The time required for simulating the 154 knee models was 34 h in FEBio and 123 h in ABAQUS. This difference in time is explained by the differences in material model formulations between ABAQUS and FEBio, and the limited parallelization allowed by the licensing of ABAQUS. Although the original cartilage degeneration algorithm was developed with ABAQUS using the FRPVE material formulation for cartilage [26], the use of FEBio is also recommended based on the similar classification accuracy (KL01 vs KL34 knees) we observed. In FEBio, users can run as many models as computing power allows, while in ABAQUS, users are limited by the number of licenses (tokens) purchased. The benefit of using FEBio also offers a more cost-effective route to prediction results with large datasets.

The limitations of the present work include the absence of the lateral tibiofemoral compartment, restricting the identification of regions at risk to the medial compartment. In addition, we assumed a fixed load distribution between medial and lateral compartments, since the Osteoarthritis Initiative database does not have motion data. We assumed a scaled generic knee loading and a fixed flexion trajectory, limiting the study of the effects of subject-specific gait patterns that may overload or protect different contact regions in the knee. We did not use subject-specific material properties in the joint, which may show the site-specific onset of OA [24]. Another characteristic that we consider a limitation was not including local morphologies in the cartilage or subchondral bone that can induce the onset and progression of damage [37], making the scaling of the template geometry sound simplistic. However, in the original paper by Mononen et at. 2019, they compared 21 knee models using the actual subject-specific geometries, obtained from manual segmentations, and scaling templates. They found that the model with the scaled geometries produced better results. Therefore, we did not consider other solutions to implement template scaling. We additionally consider that the low number of OA knees can be a limitation if we aim to calibrate predictive models using, for instance, machine learning tools. Furthermore, we compared only two softwares to give insights into the transferability of the method. In this case, it would be worth exploring the reproducibility not only between softwares but also among researchers. [10, 34]

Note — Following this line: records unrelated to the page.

-- ==== Sys2Proof/Machine/Core.lean ====
section
/-! DEFINITION. The machine as the host runs it. -/

/-- The Hampelo 2460 as the host runs it. -/
def Sys2Proof.core : Host.Core :=
  { State := Sys2Proof.Machine.State, Fault := Sys2Proof.Machine.Fault,
    Refusal := Sys2Proof.Machine.Refusal, step := Sys2Proof.Machine.step, reset := Sys2Proof.Machine.State.reset }
end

In the future, we will implement our template-based approach to consider the lateral compartment of the tibiofemoral joint. This improvement should include the geometry of the lateral compartment and the differentiated medial/lateral loading during the stance phase of gait. Moreover, we will explore the capability of other biomechanical responses, such as the maximum shear strain, to identify the future knee OA stage, as they have been associated with damage in other tissue constituents than the collagen network [14]. Finally, considering local defects in the models can be a valuable feature to expand the use of our approach in cohort studies of post-traumatic knee OA. This could be done by rapidly defining affected zones by imposing adequate boundary conditions and depleting the mechanical properties of the tissue (e.g., low elastic properties, high permeability), as well as by performing proper local mesh refinement.

In conclusion, the template-based method to simulate the biomechanical behavior of the medial compartment of the knee was extrapolated to two widely used FE softwares obtaining similar acceptable classifications of the future knee KL grades. Through this work, we encourage the development of reproducible methods to study and predict the degeneration of human body structures, aiming for tools to help clinicians elucidate conservative treatments for multifactorial musculoskeletal disorders.